[Records from a collection]
-- ==== Sys2Proof/Machine/Lane.lean ====
section
/-! DEFINITION. Coordinates, and the instructions that move values between lanes (R202–R206). -/

namespace Sys2Proof.Machine

/-- The value `idx` reads for a selector in a lane (R51, R202); 0 for the launch values outside a launch. -/
def idxSel (s : State) (v : View) (sel lane : Nat) : Nat :=
  let l : Option Launch := v.b.launch.bind (fun k => AMap.get? s.launches k)
  let of (f : Launch → Nat) : Nat := (l.map f).getD 0
  match sel with
  | 0 => lane
  | 1 => if l.isSome then v.gi else 0
  | 2 => of (fun l => v.b.lidx / l.stages % l.gx)
  | 3 => of (fun l => v.b.lidx / l.stages / l.gx % l.gy)
  | 4 => of (fun l => v.b.lidx / l.stages / (l.gx * l.gy))
  | 5 => of (·.gx)
  | 6 => of (·.gy)
  | 7 => of (·.gz)
  | 8 => of (fun l => v.b.lidx % l.stages)
  | 9 => of (·.stages)
  | 10 => of (·.groups)
  | 11 => v.core / 96
  | 12 => v.core / 4
  | 13 => v.core
  | 14 => (s.clusterPart (v.core / 4)).getD 0xFFFFFFFF
  | _ => of (fun _ => v.b.lidx)

/-- `idx` (R202): placement is that at issue. -/
def execIdx (h : Head) (o : F3) (s : State) : Out :=
  issue (.idx h o) h.s .all noRight (fun s v =>
    .ok (v.put s (v.forUnits h (fun l => putReg h.u o.dst.toNat l tagI32 (BitVec.ofNat 32 (idxSel s v (sel o) l)))))) s

/-- `vote` (R203, R204): over the contributing lanes; the destination is written even when there are none. -/
def execVote (h : Head) (o : F3) (s : State) : Out :=
  issue (.vote h o) h.s .all noRight (fun s v =>
    let c := lanesOf (v.lanes h)
    let p (i : Nat) : Bool := v.g.base.pred o.sa.toNat i != bit o.mod 3
    .ok (v.put s (match sel o with
      | 0 => v.g.live.setUpred o.dst.toNat (c.any p)
      | 1 => v.g.live.setUpred o.dst.toNat (c.all p)
      | _ => v.g.live.setUni o.dst.toNat (maskOf (fun i => c.contains i && p i))))) s

/-- The lane `shfl` reads for lane `i` (R205): an integer that may lie outside 0–31. -/
def shflLane (sel i n : Nat) : Int :=
  match sel with
  | 0 => n
  | 1 => i - n
  | 2 => i + n
  | _ => (i ^^^ n : Nat)

/-- `shfl` (R203, R205): every lane of the slot's mask is a source, whatever its guard. -/
def execShfl (h : Head) (o : F3) (s : State) : Out :=
  alu (.shfl h o) h (fun v i =>
    let j := shflLane (sel o) i (v.src h (bit o.mod 14) o.sb i).toNat
    let src := if 0 ≤ j ∧ j ≤ 31 ∧ bit v.mask j.toNat then j.toNat else i
    putReg false o.dst.toNat i tagI32 (v.g.base.vec o.sa.toNat src).bits) s

/-- The reductions of `vred`: operation and empty value (R206). -/
def vredVal (sel : Nat) (uns : Bool) (xs : List W32) : W32 :=
  match sel with
  | 0 => xs.foldl (· + ·) 0
  | 1 => xs.foldl (fun a b => if uns then (if a.toNat ≤ b.toNat then a else b) else (if a.toInt ≤ b.toInt then a else b))
          (if uns then 0xFFFFFFFF#32 else 0x7FFFFFFF#32)
  | 2 => xs.foldl (fun a b => if uns then (if b.toNat ≤ a.toNat then a else b) else (if b.toInt ≤ a.toInt then a else b))
          (if uns then 0 else 0x80000000#32)
  | 3 => xs.foldl (· &&& ·) 0xFFFFFFFF#32
  | _ => xs.foldl (· ||| ·) 0

/-- `vred` (R203, R206): over the contributing lanes, into a uniform register. -/
def execVred (h : Head) (o : F3) (s : State) : Out :=
  issue (.vred h o) h.s .all noRight (fun s v =>
    .ok (v.put s (v.g.live.setUni o.dst.toNat
      (vredVal (sel o) (bit o.mod 2) ((lanesOf (v.lanes h)).map (fun i => (v.g.base.vec o.sa.toNat i).bits)))))) s

end Sys2Proof.Machine
end

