-- ==== Sys2Proof/Machine/Wakes.lean ====
section
/-! DEFINITION. What becomes of a group that does not issue: waits that are satisfied, runs whose results have come, queue words
that test again, gate deadlines, and words that cannot issue (R57, R61, R66, R67, R132, R247, R373, R394, R396, R407). -/

namespace Sys2Proof.Machine

/-- A condition that a word waits for may hold, for a group resident on a core. A queue's descriptor is watched by `queueRetest`. -/
def condHolds (s : State) (h gi core : Nat) (g : Group) : Cond → Bool
  | .counter cls n => decide (g.counters.get cls ≤ n)
  | .room cls k => roomFor s g.counters (core / 4) cls k
  | .tile t => !s.tileBusy h gi t (core / 4)
  | .queue _ _ => false
  | .frame f => !s.pinned f && !s.cow.contains f && s.frontierFor f
  | .drained => decide (g.counters = {})
  | .gateOut ctx => s.sealable ctx || !s.isContext ctx
  | .partOut p _ => !s.holds p || (match (s.part p).pmpt with | some m => m.failed | none => true)
  | .husked ctx => !s.huskAway ctx
  | .placeRoom c k => decide ((s.cluster (c / 4)).reqs.length + k ≤ 32)
  | .remote => (s.remotesOf h gi).isEmpty
  | .fetch reader => !s.remotes.any (fun x => decide (x.2.hw = some (.fetch reader)))
  | .unused a va all => !s.inUse a va all

/-- A slot goes on: its word issues again, or, past a barrier or a boundary, it continues at the next one. -/
def wakeSlot (ok : Cond → Bool) (top : Option DivEntry) (x : Slot) : Slot :=
  match x.wait with
  | .retry c => if ok c then { x with wait := .none } else x
  | .passed => arriveSlot top { x with wait := .none, pc := x.pc + 8, cnt := 0 }
  | _ => x

/-- The view of a group from one of its slots, whether or not it can issue. -/
def viewFor (s : State) (h gi : Nat) (d : Bool) : Option View :=
  match AMap.get? s.blocks h with
  | none => none
  | some b =>
    match b.core?, b.groups[gi]? with
    | some core, some g => some { handle := h, gi, core, gslot := b.gslots.getD gi 0, b, g, d }
    | _, _ => none

/-- Nothing that the run of a group waits for is outstanding (R57): no result of an access, held or at the host or a peer. -/
def resultsIn (s : State) (h gi : Nat) (g : Group) : Bool := !s.lateOut h gi && !g.held.any (fun a => a.dst.isSome)

/-- A group whose block misses no page takes up what it had to leave: its divergence area, its held accesses and a merge that a
missing page kept from it (R131, R132). -/
def resumeHeld (s : State) (h gi core : Nat) : State :=
  match s.group? h gi with
  | none => s
  | some g =>
    if !(g.stopped || !g.held.isEmpty || !g.area.isEmpty) || !(s.remotesOf h gi).isEmpty then s
    else
      let s := areaWrite s h gi g 0 g.area
      let s := replayGroup s h gi core
      let miss := match AMap.get? s.blocks h with | some b => !b.missing.isEmpty | none => false
      s.modGroup h gi (fun g => { g with stopped := miss || !(s.remotesOf h gi).isEmpty })

/-- What a group on a core waits for has come (R57, R67, R394): held accesses are replayed once no page is missing, the call whose
forced return waited ends, the run whose results are in closes, and slots whose conditions hold issue again. -/
def wake (s : State) (h gi : Nat) : State :=
  match AMap.get? s.blocks h with
  | none => s
  | some b =>
    match b.core? with
    | none => s
    | some core =>
      let s := if b.missing.isEmpty then resumeHeld s h gi core else s
      match s.group? h gi with
      | none => s
      | some g =>
        let now := s.ccount (core / 4)
        let ready (s : State) : State := promote (s.modGroup h gi (fun g => { g with age := now })) core
        match g.forced with
        | some (reason, cls) =>
          if g.drained s h gi then
            ready (settle settleFuel (endCall s h gi (some (forcedCode reason cls))) h gi)
          else s
        | none =>
          if g.ending then
            (if resultsIn s h gi g && b.missing.isEmpty && !(s.remotesOf h gi).any (fun r => r.2.fill.isSome) then
              match viewFor s h gi g.cur with
              | some v => ready (closeRun s v)
              | none => s
            else s)
          else
            let ok := condHolds s h gi core g
            let x0 := wakeSlot ok g.top g.slot0
            let x1 := wakeSlot ok g.top g.slot1
            if x0 = g.slot0 ∧ x1 = g.slot1 then s
            else
              let s := s.modGroup h gi (fun g => { g with slot0 := x0, slot1 := x1 })
              ready (if g.inRun then s else settle settleFuel s h gi)

/-- A waited result or condition arrives and the group becomes ready (R67). -/
def execWaitSatisfied (handle gi : Nat) (s : State) : Out := .next (wake s handle gi)

/-- A waiting queue word tests again when its descriptor has changed (R247). -/
def execQueueRetest (handle gi : Nat) (s : State) : Out :=
  .next (
    match AMap.get? s.blocks handle with
    | none => s
    | some b =>
      match b.core?, b.groups[gi]? with
      | some core, some g =>
        let test (x : Slot) : Slot :=
          match x.wait with
          | .retry (.queue pa old) => if s.bytes pa old.length = old then x else { x with wait := .none }
          | _ => x
        if test g.slot0 = g.slot0 ∧ test g.slot1 = g.slot1 then s
        else
          let now := s.ccount (core / 4)
          promote (s.modGroup handle gi (fun g => { g with slot0 := test g.slot0, slot1 := test g.slot1, age := now })) core
      | _, _ => s)

/-- A call's deadline has passed (R396). -/
def GateFrame.expired (f : GateFrame) (gt : Nat) : Bool := match f.deadline with | some t => decide (t ≤ gt) | none => false

/-- A gate call's deadline expires (R396): the calls nested in it end first, one after another, then the call itself, with one GTO
record. -/
def execGateDeadline (handle gi : Nat) (s : State) : Out :=
  .next (
    match s.group? handle gi with
    | none => s
    | some g =>
      if g.forced.isSome || !g.gates.any (fun f => f.expired s.gt) then s
      else match g.gates with
        | [] => s
        | f :: _ =>
          let s :=
            if f.expired s.gt then
              (s.record { s.recOf handle gi clsGTO with iaddr := f.iaddr, lanes := f.mask }
                (g.ownerTo ((AMap.get? s.blocks handle).bind Block.part?))).1
            else s
          settle settleFuel
            (if f.expired s.gt then forceReturn s handle gi 3 clsGTO else forceReturn s handle gi 4 0) handle gi)

/-- A word that cannot issue raises its fault at the issuing group (R371, R412): a failure of a held access comes first. -/
def raiseWord (s : State) (q : State → View → State) : Out :=
  match issuing s with
  | none => .fault .noIssuingGroup
  | some v0 =>
    let s := startRun s v0
    match viewOf s v0.handle v0.gi with
    | none => .fault .noIssuingGroup
    | some v =>
      match v.g.pend.find? (fun f => decide (v.g.level ≤ f.level)) with
      | some f =>
        .next (faultAt s (s.modGroup v.handle v.gi (fun g => { g with pend := g.pend.filter (fun x => decide (x ≠ f)) })) v (f.req v.pc))
      | none => .next (q s v)

/-- A fetched word that names no instruction (R371, R373). -/
def execWordNamingNoInstruction (w : W64) (s : State) : Out :=
  raiseWord s (fun s v =>
    faultAt s s v { cls := if 31 ≤ v.sl.cnt ∧ !bit w 63 then clsRUN else clsENC, lanes := v.mask })

/-- An instruction fetch fails (R407), or meets a missing page, for which the group stops (R131, R409). -/
def execInstructionFetchFailure (f : FetchFailure) (s : State) : Out :=
  raiseWord s (fun s v =>
    let kind := if f.table then 6 else 4
    if f.cls = clsMSP then
      (s.modGroup v.handle v.gi (fun g => { g with stopped := true })).addMissing v.handle v.gi (.frame f.frame)
        { v.mkRec clsMSP with vaddr := v.pc, kind, frame := f.frame, tier := f.tier }
    else
      faultAt s s v
        { cls := f.cls, lanes := v.mask, vaddr := v.pc, kind, frame := f.frame, tier := f.tier, unit := f.unit
          ukind := if f.cls = clsECC then 7 else 0, kill := f.kill })

end Sys2Proof.Machine
end

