/-- R279, R280: `aalloc` and `afree` bind and free a handle; `azero` zeroes every element of its tile; `ald` reads elements as F32 or as
raw halves with their tags, `aput` writes them, the highest lane of a row standing; no other element changes. -/
def Obligations.TileWords : Prop :=
  ∀ (s : State) (v0 v : View) (h : Head) (o : F3) (tile : Nat),
    let s1 := startRun s v0
    let row (l : Nat) : Nat := (v.src h (bit o.mod 14) o.sb l).toNat % 32
    let c0 := fldN o.mod 0 5
    let n := 2 ^ fldN o.mod 5 3
    let raw := bit o.mod 8
    let a (r l : Nat) : VReg := v.g.base.vec (o.sa.toNat + r) l
    (Issues (.aalloc h o) h.s .notAud s v0 v → v.go h = true → (v.g.base.uni o.sa.toNat).toNat < v.b.groups.length * v.accs →
      ∃ R, exec (.aalloc h o) s = .next (finish v h.s (v.put s1 R)) ∧ R = { v.g.live with acc := R.acc } ∧
        ∀ k, AMap.get? R.acc k = if k = o.dst.toNat then some (v.g.base.uni o.sa.toNat).toNat else AMap.get? v.g.live.acc k) ∧
    (Issues (.afree h o) h.s .notAud s v0 v → v.go h = true →
      ∃ R, exec (.afree h o) s = .next (finish v h.s (v.put s1 R)) ∧ R = { v.g.live with acc := R.acc } ∧
        ∀ k, AMap.get? R.acc k = if k = o.dst.toNat then none else AMap.get? v.g.live.acc k) ∧
    (Issues (.azero h o) h.s .notAud s v0 v → v.go h = true → AMap.get? v.g.base.acc o.dst.toNat = some tile →
      s1.tileBusy v.handle v.gi tile v.cluster = false →
      ∃ f : SMap (BitVec 48) → SMap (BitVec 48),
        exec (.azero h o) s = .next (finish v h.s (s1.modBlock v.handle (fun b => { b with tiles := f b.tiles }))) ∧
        ∀ m t r c, r < 32 → c < 32 → SMap.get (fun _ => 0) (f m) (1024 * t + 32 * r + c) =
          if t = tile then 0 else SMap.get (fun _ => 0) m (1024 * t + 32 * r + c)) ∧
    (Issues (.ald h o) h.s .notAud s v0 v → v.lanes h ≠ 0 → AMap.get? v.g.base.acc o.sa.toNat = some tile →
      s1.tileBusy v.handle v.gi tile v.cluster = false →
      ∃ R, exec (.ald h o) s = .next (finish v h.s (v.longPut s1 R)) ∧ OnlyIn .v v.g.live R ∧
        ∀ r l, l < 32 → R.vec r l =
          if bit (v.lanes h) l = true ∧ o.dst.toNat ≤ r ∧ r - o.dst.toNat < (if raw then 2 * n else n) then
            let k := r - o.dst.toNat
            let x := v.b.elem tile (row l) (c0 + if raw then k / 2 else k)
            if raw then (if k % 2 = 0 then { bits := x.extractLsb' 16 32, tag := tagF48H } else { bits := x.extractLsb' 0 16 ++ 0#16, tag := tagF48L })
            else { bits := BitVec.ofNat 32 (F32.round (rnd o) (F48.decode x.toNat) 0), tag := tagF32 }
          else v.g.live.vec r l) ∧
    (Issues (.aput h o) h.s .notAud s v0 v → v.lanes h ≠ 0 → AMap.get? v.g.base.acc o.dst.toNat = some tile →
      s1.tileBusy v.handle v.gi tile v.cluster = false →
      (∀ l ∈ v.units h, ∀ k, k < (if raw then 2 * n else n) → (a k l).tag = if !raw then tagF32 else if k % 2 = 0 then tagF48H else tagF48L) →
      ∃ b', exec (.aput h o) s = .next (finish v h.s (s1.modBlock v.handle (fun _ => b'))) ∧ b' = { v.b with tiles := b'.tiles } ∧
        ∀ t r c, r < 32 → c < 32 → b'.elem t r c =
          match ((v.units h).filter (fun l => decide (row l = r))).getLast? with
          | some l =>
            if t = tile ∧ c0 ≤ c ∧ c < c0 + n then
              if raw then (a (2 * (c - c0)) l).bits ++ (a (2 * (c - c0) + 1) l).bits.extractLsb' 16 16
              else BitVec.ofNat 48 (F48.round 0 (F32.decode (a (c - c0) l).bits.toNat) 0)
            else v.b.elem t r c
          | none => v.b.elem t r c)
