/-- An entry of the frame ownership table just written reads as written. -/
@[simp] theorem State.ftEntry_setFt_self (f : Nat) (e : W64) : (s.setFt f e).ftEntry f = e := by
  simp [State.setFt, State.ftEntry, SMap.get_set_self]

/-- A write of an entry leaves every other entry alone. -/
theorem State.ftEntry_setFt_ne (f g : Nat) (e : W64) (h : g ≠ f) : (s.setFt f e).ftEntry g = s.ftEntry g := by
  simp [State.setFt, State.ftEntry, SMap.get_set_ne _ _ _ h]

/-- A block just changed. -/
theorem State.modBlock_get (h : Nat) (f : Block → Block) : AMap.get? (s.modBlock h f).blocks h = (AMap.get? s.blocks h).map f := by
  simp [State.modBlock, AMap.get?_modify_self]

/-- A change of a block leaves every other block alone. -/
theorem State.modBlock_get_ne {h k : Nat} (f : Block → Block) (hk : k ≠ h) :
    AMap.get? (s.modBlock h f).blocks k = AMap.get? s.blocks k := by
  simp [State.modBlock, AMap.get?_modify_ne _ _ hk]

/-- A group just changed. -/
theorem State.modGroup_group (h gi : Nat) (f : Group → Group) : (s.modGroup h gi f).group? h gi = (s.group? h gi).map f := by
  simp only [State.group?, State.modGroup, State.modBlock_get]
  cases AMap.get? s.blocks h with
  | none => rfl
  | some b => simp [Block.modGroup]

/-- A change of a group leaves every other group alone. -/
theorem State.modGroup_group_ne {h gi k gj : Nat} (f : Group → Group) (hk : k ≠ h ∨ gj ≠ gi) :
    (s.modGroup h gi f).group? k gj = s.group? k gj := by
  simp only [State.group?, State.modGroup]
  by_cases e : k = h
  · subst e
    have hg : gi ≠ gj := fun e => (hk.resolve_left (by simp)) e.symm
    rw [State.modBlock_get]
    cases AMap.get? s.blocks k with
    | none => rfl
    | some b => simp [Block.modGroup, hg]
  · rw [State.modBlock_get_ne _ _ e]

end Sys2Proof.Machine
end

Exercise: All lines holding the word "stages" must be copied from the data.

Solved exercise:
  | 2 => of (fun l => v.b.lidx / l.stages % l.gx)
  | 3 => of (fun l => v.b.lidx / l.stages / l.gx % l.gy)
  | 4 => of (fun l => v.b.lidx / l.stages / (l.gx * l.gy))
  | 8 => of (fun l => v.b.lidx % l.stages)
  | 9 => of (·.stages)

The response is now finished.